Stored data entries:
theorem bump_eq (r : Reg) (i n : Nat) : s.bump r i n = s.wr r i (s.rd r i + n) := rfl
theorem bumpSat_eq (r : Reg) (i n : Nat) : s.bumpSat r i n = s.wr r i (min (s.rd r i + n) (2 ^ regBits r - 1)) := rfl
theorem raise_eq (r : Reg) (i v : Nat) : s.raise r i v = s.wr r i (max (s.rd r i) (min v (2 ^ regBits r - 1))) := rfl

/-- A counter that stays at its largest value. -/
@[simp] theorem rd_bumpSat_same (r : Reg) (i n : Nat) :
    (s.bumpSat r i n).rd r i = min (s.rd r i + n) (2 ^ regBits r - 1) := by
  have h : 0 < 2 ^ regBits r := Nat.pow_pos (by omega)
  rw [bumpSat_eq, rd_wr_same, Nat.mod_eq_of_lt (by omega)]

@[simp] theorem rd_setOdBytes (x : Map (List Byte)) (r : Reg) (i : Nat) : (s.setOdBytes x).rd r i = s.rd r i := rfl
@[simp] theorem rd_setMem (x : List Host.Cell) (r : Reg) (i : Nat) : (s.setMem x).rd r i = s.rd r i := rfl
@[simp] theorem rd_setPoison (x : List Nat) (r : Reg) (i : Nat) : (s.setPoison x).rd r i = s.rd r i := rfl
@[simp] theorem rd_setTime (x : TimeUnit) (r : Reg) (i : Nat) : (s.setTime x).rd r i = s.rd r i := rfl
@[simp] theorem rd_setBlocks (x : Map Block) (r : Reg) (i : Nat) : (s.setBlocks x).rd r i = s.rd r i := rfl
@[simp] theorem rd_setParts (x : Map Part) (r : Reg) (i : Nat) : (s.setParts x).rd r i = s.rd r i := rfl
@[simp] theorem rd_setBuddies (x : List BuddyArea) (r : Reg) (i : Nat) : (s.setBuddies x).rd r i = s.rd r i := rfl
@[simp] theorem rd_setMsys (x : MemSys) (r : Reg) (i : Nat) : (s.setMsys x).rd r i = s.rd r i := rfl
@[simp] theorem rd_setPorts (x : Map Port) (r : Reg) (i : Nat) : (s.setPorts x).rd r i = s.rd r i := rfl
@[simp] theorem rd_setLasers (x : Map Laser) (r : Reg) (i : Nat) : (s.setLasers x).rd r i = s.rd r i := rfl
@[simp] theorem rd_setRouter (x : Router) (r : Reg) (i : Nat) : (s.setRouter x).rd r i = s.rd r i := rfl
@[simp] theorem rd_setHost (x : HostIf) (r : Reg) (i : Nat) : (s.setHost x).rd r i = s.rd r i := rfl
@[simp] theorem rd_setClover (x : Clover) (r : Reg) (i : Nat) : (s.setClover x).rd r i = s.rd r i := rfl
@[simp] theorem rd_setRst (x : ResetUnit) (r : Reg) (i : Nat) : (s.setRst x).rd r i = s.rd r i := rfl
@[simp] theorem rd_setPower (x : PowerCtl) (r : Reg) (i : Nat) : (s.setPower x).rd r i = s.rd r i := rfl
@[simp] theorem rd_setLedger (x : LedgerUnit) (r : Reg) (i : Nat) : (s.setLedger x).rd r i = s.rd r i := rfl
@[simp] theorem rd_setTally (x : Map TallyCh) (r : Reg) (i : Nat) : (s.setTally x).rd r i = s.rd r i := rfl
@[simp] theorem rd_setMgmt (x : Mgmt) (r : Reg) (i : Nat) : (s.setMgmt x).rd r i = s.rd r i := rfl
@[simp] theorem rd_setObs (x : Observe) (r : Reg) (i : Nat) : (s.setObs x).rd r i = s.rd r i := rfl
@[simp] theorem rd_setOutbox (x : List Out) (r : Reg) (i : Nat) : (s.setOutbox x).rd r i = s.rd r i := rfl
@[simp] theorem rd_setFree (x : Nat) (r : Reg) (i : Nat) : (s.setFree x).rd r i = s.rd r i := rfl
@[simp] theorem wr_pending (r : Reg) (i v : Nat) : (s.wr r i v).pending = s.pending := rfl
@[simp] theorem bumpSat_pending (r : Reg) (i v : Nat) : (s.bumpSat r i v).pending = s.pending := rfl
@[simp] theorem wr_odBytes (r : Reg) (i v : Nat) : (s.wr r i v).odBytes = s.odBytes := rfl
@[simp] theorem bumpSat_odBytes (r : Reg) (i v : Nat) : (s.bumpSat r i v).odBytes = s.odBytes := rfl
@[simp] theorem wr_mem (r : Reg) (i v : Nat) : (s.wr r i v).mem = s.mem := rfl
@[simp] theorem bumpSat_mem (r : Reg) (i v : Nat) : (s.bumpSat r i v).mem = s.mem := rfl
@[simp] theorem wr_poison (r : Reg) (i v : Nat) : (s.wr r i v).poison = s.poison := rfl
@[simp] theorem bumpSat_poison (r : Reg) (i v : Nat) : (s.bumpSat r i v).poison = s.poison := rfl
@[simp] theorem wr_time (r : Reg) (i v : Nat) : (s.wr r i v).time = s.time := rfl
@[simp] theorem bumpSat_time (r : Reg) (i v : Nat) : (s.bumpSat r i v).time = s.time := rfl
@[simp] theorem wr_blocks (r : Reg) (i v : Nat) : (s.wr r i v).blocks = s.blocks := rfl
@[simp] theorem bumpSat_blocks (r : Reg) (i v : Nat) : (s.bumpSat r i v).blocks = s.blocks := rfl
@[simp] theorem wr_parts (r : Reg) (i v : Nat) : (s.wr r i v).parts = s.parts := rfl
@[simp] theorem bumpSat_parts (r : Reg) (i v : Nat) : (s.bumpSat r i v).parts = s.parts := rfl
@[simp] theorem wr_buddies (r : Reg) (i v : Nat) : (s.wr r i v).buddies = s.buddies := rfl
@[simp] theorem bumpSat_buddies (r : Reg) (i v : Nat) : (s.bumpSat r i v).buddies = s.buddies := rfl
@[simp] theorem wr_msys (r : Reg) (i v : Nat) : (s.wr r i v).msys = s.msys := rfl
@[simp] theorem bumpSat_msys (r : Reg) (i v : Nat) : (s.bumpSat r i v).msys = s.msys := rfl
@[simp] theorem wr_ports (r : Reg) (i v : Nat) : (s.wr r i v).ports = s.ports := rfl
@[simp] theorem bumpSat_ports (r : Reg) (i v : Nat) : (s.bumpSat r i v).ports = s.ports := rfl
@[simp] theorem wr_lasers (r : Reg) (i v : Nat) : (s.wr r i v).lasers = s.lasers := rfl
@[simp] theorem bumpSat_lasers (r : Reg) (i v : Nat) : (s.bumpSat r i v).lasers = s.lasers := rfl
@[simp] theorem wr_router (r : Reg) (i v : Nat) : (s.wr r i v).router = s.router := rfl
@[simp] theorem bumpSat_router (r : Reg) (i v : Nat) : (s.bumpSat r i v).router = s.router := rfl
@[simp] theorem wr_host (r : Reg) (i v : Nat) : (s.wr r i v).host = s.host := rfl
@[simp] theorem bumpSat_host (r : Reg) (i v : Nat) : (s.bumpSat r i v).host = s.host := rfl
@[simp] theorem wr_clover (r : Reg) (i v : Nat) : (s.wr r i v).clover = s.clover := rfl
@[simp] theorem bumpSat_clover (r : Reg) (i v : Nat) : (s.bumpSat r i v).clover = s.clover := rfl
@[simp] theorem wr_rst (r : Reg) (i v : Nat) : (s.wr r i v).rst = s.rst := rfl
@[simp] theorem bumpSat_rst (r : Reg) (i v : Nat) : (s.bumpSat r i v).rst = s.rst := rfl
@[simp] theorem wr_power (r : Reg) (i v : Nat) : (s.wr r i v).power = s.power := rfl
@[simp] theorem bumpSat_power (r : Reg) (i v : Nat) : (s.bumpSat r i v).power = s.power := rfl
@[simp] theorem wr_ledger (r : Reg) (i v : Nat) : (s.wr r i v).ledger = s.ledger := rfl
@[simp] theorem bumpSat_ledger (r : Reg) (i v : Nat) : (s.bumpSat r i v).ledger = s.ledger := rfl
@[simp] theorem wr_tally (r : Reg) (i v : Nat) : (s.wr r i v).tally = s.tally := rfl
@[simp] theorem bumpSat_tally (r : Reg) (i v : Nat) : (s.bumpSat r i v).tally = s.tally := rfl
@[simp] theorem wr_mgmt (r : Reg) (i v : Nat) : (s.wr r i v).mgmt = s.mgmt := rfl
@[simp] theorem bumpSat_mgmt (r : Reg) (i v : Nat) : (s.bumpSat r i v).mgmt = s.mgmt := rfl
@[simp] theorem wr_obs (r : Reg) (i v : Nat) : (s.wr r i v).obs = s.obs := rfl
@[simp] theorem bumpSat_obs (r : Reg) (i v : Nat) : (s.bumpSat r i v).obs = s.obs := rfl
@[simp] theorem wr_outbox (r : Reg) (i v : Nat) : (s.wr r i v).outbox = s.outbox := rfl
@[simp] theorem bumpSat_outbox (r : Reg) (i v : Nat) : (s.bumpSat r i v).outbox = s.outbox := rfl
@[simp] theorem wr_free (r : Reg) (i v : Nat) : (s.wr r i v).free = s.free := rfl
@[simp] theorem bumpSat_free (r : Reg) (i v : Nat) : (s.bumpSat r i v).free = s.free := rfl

==

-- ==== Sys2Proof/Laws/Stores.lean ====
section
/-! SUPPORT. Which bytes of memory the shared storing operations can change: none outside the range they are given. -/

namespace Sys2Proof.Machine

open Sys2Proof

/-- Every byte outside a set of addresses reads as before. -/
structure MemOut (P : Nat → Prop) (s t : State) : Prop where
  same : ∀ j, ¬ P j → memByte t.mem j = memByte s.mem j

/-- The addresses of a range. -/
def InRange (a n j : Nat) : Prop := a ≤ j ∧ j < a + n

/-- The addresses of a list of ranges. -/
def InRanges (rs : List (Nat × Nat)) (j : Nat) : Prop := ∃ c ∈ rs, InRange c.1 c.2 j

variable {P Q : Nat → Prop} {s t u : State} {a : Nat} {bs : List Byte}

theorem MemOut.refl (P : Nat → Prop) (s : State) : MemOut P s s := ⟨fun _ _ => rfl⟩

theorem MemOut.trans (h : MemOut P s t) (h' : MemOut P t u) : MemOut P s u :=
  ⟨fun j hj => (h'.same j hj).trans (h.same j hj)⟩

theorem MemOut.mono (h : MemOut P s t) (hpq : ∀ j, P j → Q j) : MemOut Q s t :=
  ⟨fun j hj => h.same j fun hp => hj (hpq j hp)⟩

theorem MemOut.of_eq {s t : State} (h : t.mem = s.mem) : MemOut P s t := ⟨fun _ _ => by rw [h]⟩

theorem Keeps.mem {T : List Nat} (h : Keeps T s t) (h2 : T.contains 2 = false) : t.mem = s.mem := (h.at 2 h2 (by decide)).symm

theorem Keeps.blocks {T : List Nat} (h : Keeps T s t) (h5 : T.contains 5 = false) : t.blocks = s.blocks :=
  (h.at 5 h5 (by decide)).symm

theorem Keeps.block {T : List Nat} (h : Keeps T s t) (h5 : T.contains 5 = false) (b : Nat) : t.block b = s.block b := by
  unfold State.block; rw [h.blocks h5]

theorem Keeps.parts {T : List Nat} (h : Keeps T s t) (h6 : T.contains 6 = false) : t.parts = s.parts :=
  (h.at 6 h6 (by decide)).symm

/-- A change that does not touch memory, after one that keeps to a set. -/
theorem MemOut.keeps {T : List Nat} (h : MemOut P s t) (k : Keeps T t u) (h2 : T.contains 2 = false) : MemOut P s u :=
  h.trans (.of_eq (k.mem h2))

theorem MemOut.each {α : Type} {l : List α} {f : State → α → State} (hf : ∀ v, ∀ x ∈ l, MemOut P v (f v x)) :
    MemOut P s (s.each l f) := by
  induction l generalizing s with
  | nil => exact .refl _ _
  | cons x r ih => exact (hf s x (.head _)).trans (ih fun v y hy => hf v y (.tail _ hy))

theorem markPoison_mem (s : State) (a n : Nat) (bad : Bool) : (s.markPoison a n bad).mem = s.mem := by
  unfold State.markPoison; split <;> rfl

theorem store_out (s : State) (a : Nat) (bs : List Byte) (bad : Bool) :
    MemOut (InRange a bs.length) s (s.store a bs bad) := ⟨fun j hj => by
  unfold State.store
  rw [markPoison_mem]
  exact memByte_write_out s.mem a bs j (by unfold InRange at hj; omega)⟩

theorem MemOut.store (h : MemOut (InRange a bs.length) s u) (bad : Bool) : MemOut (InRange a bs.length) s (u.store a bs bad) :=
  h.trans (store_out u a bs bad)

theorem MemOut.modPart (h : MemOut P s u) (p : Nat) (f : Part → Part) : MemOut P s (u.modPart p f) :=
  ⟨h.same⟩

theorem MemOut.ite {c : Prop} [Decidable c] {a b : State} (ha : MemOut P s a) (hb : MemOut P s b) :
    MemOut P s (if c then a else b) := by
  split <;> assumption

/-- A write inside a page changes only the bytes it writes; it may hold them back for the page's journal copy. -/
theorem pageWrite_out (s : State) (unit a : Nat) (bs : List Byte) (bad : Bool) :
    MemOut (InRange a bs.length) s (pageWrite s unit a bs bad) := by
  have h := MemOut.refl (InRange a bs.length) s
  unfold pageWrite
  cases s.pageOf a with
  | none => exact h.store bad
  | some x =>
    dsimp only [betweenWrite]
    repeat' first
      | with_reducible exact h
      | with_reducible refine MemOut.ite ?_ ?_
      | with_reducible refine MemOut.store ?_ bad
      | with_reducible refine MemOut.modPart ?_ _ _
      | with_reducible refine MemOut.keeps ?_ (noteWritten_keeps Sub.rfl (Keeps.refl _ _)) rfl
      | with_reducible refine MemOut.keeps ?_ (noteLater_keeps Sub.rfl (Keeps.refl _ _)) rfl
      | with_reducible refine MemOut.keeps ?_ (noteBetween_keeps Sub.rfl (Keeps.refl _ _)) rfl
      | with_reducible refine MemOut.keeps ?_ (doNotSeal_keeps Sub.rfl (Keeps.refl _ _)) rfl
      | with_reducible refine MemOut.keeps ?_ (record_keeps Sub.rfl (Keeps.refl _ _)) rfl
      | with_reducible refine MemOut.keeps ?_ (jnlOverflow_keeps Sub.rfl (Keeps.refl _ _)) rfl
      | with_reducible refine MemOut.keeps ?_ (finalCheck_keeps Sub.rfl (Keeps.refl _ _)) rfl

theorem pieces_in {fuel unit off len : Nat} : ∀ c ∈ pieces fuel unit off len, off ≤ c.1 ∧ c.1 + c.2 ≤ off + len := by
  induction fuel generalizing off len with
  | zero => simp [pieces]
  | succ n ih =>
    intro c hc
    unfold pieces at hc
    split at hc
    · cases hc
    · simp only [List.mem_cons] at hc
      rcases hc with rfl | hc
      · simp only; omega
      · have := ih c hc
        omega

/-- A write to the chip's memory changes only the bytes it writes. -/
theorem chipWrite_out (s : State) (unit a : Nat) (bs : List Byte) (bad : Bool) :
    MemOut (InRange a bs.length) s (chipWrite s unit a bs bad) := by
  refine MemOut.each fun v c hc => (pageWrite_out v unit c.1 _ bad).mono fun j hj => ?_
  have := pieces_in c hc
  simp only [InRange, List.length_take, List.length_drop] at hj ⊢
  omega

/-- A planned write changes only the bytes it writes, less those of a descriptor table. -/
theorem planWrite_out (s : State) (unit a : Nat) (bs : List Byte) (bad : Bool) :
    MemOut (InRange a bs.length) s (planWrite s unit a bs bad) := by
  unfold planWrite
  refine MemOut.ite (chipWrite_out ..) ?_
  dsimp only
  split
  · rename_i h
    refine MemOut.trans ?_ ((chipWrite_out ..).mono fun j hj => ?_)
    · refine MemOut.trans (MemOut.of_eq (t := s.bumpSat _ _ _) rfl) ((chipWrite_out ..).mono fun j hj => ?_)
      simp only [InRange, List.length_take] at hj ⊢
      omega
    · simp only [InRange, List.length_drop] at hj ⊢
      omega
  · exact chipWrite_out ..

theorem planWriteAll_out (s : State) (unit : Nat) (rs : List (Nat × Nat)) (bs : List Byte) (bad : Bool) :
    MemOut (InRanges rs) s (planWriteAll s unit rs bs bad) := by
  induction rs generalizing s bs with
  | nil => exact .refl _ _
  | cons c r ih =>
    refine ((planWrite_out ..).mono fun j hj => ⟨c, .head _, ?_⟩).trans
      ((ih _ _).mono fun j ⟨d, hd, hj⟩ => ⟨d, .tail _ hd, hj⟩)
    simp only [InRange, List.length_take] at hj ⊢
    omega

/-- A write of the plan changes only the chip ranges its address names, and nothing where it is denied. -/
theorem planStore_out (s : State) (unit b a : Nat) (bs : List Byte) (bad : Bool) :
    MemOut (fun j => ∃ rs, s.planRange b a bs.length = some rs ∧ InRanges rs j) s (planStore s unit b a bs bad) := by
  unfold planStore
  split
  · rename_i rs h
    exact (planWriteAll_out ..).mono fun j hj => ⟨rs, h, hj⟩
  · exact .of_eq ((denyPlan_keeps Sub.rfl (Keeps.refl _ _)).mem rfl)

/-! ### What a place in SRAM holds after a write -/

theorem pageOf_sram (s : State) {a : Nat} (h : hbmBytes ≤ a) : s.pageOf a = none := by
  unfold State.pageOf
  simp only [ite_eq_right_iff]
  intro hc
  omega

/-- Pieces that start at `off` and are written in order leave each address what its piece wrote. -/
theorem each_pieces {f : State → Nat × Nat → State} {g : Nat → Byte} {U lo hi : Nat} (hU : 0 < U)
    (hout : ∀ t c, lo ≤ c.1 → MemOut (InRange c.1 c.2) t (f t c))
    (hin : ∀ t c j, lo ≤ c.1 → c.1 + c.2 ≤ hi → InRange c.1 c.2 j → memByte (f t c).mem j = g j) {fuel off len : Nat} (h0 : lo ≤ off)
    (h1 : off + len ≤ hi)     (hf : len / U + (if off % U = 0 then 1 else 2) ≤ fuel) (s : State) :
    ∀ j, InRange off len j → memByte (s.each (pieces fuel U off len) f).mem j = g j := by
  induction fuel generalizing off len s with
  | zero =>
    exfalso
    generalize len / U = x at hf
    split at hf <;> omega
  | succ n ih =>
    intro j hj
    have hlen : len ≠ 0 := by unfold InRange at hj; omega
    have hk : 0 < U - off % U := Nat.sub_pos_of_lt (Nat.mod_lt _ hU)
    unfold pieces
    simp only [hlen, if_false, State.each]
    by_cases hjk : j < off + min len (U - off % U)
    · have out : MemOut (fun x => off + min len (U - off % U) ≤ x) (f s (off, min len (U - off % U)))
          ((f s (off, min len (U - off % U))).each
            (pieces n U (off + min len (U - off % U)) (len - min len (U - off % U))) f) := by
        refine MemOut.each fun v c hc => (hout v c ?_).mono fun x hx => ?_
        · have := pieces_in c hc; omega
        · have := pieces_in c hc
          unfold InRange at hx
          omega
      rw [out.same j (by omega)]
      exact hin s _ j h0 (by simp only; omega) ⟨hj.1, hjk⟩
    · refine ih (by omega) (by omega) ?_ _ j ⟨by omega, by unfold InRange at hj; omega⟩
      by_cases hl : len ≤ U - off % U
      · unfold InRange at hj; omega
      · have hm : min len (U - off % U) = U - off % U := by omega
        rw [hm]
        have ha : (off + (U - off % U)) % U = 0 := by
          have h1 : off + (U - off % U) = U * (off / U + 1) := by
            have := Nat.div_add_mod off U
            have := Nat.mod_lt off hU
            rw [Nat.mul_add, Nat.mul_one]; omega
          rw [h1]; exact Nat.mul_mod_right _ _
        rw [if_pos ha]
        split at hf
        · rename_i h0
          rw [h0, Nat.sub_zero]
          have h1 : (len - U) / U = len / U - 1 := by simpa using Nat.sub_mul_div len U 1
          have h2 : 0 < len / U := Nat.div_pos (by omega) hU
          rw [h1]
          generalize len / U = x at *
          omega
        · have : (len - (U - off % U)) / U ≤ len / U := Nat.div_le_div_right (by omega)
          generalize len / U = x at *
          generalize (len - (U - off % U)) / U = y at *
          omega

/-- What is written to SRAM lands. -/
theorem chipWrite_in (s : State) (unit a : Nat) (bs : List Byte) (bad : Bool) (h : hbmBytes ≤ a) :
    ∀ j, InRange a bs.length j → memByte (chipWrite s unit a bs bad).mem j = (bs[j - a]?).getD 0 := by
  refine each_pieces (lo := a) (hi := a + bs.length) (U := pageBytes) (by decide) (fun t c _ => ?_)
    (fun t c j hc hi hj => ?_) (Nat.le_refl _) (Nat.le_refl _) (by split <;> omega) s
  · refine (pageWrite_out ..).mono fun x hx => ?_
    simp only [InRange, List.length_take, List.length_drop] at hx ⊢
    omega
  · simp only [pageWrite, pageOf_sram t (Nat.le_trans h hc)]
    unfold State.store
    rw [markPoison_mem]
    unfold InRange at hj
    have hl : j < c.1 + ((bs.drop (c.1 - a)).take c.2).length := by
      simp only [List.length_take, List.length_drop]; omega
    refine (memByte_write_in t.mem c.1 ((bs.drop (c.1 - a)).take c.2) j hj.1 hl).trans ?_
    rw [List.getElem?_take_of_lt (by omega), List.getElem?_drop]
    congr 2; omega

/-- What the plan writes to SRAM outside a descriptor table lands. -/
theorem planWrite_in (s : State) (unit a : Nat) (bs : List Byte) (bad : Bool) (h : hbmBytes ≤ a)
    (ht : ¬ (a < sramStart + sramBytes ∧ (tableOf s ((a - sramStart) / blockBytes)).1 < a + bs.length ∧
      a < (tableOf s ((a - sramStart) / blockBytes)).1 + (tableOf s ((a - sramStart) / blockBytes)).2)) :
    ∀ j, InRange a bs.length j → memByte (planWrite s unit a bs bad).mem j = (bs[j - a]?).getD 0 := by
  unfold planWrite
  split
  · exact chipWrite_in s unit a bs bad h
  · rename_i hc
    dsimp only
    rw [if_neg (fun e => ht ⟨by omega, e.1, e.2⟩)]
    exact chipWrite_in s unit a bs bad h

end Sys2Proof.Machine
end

:: Directions ::
Leave out every line above except those from the line with "theorem bump_eq (r" up to and including the line with "theorem rd_bumpSat_same (r", and copy those exactly.

:: Output for this task ::
theorem bump_eq (r : Reg) (i n : Nat) : s.bump r i n = s.wr r i (s.rd r i + n) := rfl
theorem bumpSat_eq (r : Reg) (i n : Nat) : s.bumpSat r i n = s.wr r i (min (s.rd r i + n) (2 ^ regBits r - 1)) := rfl
theorem raise_eq (r : Reg) (i v : Nat) : s.raise r i v = s.wr r i (max (s.rd r i) (min v (2 ^ regBits r - 1))) := rfl

/-- A counter that stays at its largest value. -/
@[simp] theorem rd_bumpSat_same (r : Reg) (i n : Nat) :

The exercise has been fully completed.